When you reach the line that contains "have ed : ∀" in the data below, start reproducing lines exactly, and stop after the line that contains "refine ⟨⟨fun l".

*** Opening Input data ***

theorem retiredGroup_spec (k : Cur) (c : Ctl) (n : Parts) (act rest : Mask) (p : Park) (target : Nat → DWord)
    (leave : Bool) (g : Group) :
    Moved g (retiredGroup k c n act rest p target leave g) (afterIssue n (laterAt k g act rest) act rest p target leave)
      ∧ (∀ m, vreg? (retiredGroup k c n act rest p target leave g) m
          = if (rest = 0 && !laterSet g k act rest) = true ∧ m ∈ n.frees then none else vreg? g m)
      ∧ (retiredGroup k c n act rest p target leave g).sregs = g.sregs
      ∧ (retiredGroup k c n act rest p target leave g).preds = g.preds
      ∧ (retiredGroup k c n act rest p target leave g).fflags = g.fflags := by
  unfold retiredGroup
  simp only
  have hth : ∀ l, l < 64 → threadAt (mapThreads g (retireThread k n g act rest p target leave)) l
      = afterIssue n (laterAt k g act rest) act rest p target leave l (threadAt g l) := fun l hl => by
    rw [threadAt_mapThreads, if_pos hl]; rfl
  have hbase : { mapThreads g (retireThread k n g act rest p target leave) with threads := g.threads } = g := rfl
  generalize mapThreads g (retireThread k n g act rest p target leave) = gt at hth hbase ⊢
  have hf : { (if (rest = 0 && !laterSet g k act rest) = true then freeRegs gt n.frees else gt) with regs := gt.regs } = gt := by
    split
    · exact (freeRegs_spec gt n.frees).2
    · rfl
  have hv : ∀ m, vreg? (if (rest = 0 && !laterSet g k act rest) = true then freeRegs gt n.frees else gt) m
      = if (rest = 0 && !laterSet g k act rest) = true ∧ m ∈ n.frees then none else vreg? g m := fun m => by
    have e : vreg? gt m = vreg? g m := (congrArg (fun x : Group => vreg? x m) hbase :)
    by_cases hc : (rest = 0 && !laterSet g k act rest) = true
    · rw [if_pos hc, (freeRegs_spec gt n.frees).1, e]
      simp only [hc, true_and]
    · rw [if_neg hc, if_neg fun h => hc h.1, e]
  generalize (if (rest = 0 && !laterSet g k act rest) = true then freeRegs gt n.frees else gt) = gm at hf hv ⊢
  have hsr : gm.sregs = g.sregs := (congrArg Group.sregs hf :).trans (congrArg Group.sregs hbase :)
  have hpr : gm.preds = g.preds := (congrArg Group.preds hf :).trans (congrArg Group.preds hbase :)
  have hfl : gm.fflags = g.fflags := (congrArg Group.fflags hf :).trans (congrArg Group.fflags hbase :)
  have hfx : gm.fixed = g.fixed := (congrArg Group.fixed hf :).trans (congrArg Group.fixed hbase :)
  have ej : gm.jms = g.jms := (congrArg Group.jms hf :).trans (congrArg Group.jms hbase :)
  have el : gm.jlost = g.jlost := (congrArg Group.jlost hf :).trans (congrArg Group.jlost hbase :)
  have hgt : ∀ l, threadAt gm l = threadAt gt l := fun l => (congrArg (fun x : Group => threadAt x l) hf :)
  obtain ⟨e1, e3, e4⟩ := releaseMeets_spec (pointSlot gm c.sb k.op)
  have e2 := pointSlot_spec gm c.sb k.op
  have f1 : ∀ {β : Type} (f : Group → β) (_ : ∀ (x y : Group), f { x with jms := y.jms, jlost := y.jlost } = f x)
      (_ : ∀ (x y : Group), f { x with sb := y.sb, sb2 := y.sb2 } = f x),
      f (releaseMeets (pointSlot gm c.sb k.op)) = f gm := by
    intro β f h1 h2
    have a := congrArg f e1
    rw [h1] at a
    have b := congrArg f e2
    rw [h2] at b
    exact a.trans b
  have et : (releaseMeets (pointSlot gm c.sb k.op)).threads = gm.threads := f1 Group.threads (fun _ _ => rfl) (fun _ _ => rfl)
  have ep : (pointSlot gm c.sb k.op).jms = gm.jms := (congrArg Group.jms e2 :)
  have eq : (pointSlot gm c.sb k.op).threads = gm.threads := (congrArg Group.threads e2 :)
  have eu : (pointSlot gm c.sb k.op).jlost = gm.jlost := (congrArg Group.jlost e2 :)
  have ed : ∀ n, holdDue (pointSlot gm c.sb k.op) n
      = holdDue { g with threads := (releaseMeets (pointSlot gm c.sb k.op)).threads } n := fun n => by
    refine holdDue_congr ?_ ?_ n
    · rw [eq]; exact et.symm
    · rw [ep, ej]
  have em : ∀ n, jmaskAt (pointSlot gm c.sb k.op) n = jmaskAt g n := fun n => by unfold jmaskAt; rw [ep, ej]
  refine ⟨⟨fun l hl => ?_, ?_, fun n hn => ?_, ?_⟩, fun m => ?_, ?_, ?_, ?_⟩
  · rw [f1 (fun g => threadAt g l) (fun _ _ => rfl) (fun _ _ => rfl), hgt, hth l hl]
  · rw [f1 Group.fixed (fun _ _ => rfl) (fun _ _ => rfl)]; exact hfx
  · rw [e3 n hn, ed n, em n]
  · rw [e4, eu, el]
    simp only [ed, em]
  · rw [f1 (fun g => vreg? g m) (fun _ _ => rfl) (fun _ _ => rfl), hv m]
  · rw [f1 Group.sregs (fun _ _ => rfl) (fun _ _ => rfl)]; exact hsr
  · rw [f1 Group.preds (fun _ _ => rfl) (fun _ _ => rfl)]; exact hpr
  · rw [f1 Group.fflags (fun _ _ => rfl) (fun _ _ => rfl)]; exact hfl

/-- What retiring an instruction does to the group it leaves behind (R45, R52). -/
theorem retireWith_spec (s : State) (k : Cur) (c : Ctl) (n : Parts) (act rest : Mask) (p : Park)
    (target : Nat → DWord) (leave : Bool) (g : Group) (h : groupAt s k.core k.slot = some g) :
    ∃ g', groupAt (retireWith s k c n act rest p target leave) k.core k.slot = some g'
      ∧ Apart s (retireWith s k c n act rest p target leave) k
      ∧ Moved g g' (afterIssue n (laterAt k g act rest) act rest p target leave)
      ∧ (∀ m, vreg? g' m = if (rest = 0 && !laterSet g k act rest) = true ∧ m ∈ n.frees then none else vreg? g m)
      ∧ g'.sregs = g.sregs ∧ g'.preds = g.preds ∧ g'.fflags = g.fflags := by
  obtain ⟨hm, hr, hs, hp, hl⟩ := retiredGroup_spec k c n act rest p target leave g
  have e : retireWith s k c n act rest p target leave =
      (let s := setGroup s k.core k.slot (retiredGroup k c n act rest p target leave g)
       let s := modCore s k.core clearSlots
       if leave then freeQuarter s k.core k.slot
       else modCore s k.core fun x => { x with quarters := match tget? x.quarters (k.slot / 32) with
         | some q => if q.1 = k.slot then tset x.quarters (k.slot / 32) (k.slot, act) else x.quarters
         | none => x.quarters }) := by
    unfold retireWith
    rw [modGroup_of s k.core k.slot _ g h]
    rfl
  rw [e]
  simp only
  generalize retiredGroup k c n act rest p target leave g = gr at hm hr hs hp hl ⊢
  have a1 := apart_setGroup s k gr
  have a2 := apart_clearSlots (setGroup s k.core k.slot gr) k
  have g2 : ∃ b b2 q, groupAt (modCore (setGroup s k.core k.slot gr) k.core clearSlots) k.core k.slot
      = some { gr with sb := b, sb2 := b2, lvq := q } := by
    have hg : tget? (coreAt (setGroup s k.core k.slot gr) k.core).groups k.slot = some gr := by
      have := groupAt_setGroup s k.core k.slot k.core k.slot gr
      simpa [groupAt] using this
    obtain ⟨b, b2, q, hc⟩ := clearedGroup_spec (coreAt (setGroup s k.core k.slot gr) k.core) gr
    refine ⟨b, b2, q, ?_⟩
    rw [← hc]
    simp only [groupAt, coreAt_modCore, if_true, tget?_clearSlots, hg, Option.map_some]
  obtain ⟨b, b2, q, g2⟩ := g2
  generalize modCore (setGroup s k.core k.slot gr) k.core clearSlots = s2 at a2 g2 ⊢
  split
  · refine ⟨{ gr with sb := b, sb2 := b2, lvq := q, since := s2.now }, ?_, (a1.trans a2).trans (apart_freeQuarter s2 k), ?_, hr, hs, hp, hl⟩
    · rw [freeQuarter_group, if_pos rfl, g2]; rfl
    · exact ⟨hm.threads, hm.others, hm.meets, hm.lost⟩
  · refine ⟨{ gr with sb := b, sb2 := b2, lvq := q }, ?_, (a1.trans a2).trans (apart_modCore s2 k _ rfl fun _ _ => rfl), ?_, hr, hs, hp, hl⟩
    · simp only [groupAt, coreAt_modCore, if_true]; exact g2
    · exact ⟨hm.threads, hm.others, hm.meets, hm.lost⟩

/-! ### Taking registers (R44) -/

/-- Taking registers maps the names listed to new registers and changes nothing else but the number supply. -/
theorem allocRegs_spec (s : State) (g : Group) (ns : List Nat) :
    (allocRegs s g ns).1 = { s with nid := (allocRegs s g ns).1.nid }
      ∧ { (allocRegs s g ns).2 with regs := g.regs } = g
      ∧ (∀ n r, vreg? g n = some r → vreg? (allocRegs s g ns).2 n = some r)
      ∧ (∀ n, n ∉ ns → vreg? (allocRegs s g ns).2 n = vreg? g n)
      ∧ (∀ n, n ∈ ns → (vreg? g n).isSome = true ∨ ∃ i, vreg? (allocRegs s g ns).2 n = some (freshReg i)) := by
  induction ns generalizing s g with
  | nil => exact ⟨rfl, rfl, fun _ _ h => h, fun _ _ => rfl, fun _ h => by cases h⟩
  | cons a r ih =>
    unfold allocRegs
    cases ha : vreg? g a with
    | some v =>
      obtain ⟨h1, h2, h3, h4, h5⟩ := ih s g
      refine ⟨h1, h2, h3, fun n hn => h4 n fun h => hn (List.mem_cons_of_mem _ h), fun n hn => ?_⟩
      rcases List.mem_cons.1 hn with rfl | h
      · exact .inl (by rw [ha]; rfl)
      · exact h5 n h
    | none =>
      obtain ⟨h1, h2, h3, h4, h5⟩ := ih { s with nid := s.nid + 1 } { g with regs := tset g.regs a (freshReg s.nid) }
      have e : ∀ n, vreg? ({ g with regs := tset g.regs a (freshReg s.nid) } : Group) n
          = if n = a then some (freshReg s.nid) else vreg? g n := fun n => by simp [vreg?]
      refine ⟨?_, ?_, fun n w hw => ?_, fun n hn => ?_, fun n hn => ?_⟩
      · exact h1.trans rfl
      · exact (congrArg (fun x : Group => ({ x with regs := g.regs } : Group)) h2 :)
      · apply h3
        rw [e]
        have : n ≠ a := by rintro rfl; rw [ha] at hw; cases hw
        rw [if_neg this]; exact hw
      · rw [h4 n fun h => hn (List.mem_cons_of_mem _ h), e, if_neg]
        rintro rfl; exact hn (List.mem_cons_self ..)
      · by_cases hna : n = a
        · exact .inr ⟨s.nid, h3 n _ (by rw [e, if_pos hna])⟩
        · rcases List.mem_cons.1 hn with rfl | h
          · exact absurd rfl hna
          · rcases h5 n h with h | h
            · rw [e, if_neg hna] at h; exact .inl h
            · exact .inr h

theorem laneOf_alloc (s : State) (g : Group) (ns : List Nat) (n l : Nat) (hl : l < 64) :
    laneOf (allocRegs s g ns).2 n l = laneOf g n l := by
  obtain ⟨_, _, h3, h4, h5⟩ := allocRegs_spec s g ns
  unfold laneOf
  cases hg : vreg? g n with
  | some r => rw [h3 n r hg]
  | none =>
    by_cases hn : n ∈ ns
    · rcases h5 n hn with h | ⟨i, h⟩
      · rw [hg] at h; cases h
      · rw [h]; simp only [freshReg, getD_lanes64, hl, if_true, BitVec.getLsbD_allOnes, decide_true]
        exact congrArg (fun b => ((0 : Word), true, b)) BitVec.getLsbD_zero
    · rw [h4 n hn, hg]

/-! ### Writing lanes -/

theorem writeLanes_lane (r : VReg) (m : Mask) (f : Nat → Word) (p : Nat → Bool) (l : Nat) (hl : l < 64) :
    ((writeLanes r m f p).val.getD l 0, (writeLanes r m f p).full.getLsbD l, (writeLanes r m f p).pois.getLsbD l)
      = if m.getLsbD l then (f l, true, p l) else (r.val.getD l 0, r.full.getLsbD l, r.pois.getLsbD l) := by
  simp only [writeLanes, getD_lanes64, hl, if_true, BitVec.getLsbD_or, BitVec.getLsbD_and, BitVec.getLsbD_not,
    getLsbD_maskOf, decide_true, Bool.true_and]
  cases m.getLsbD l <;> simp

*** Closing Input data ***

▸ Exercise response:
  have ed : ∀ n, holdDue (pointSlot gm c.sb k.op) n
      = holdDue { g with threads := (releaseMeets (pointSlot gm c.sb k.op)).threads } n := fun n => by
    refine holdDue_congr ?_ ?_ n
    · rw [eq]; exact et.symm
    · rw [ep, ej]
  have em : ∀ n, jmaskAt (pointSlot gm c.sb k.op) n = jmaskAt g n := fun n => by unfold jmaskAt; rw [ep, ej]
  refine ⟨⟨fun l hl => ?_, ?_, fun n hn => ?_, ?_⟩, fun m => ?_, ?_, ?_, ?_⟩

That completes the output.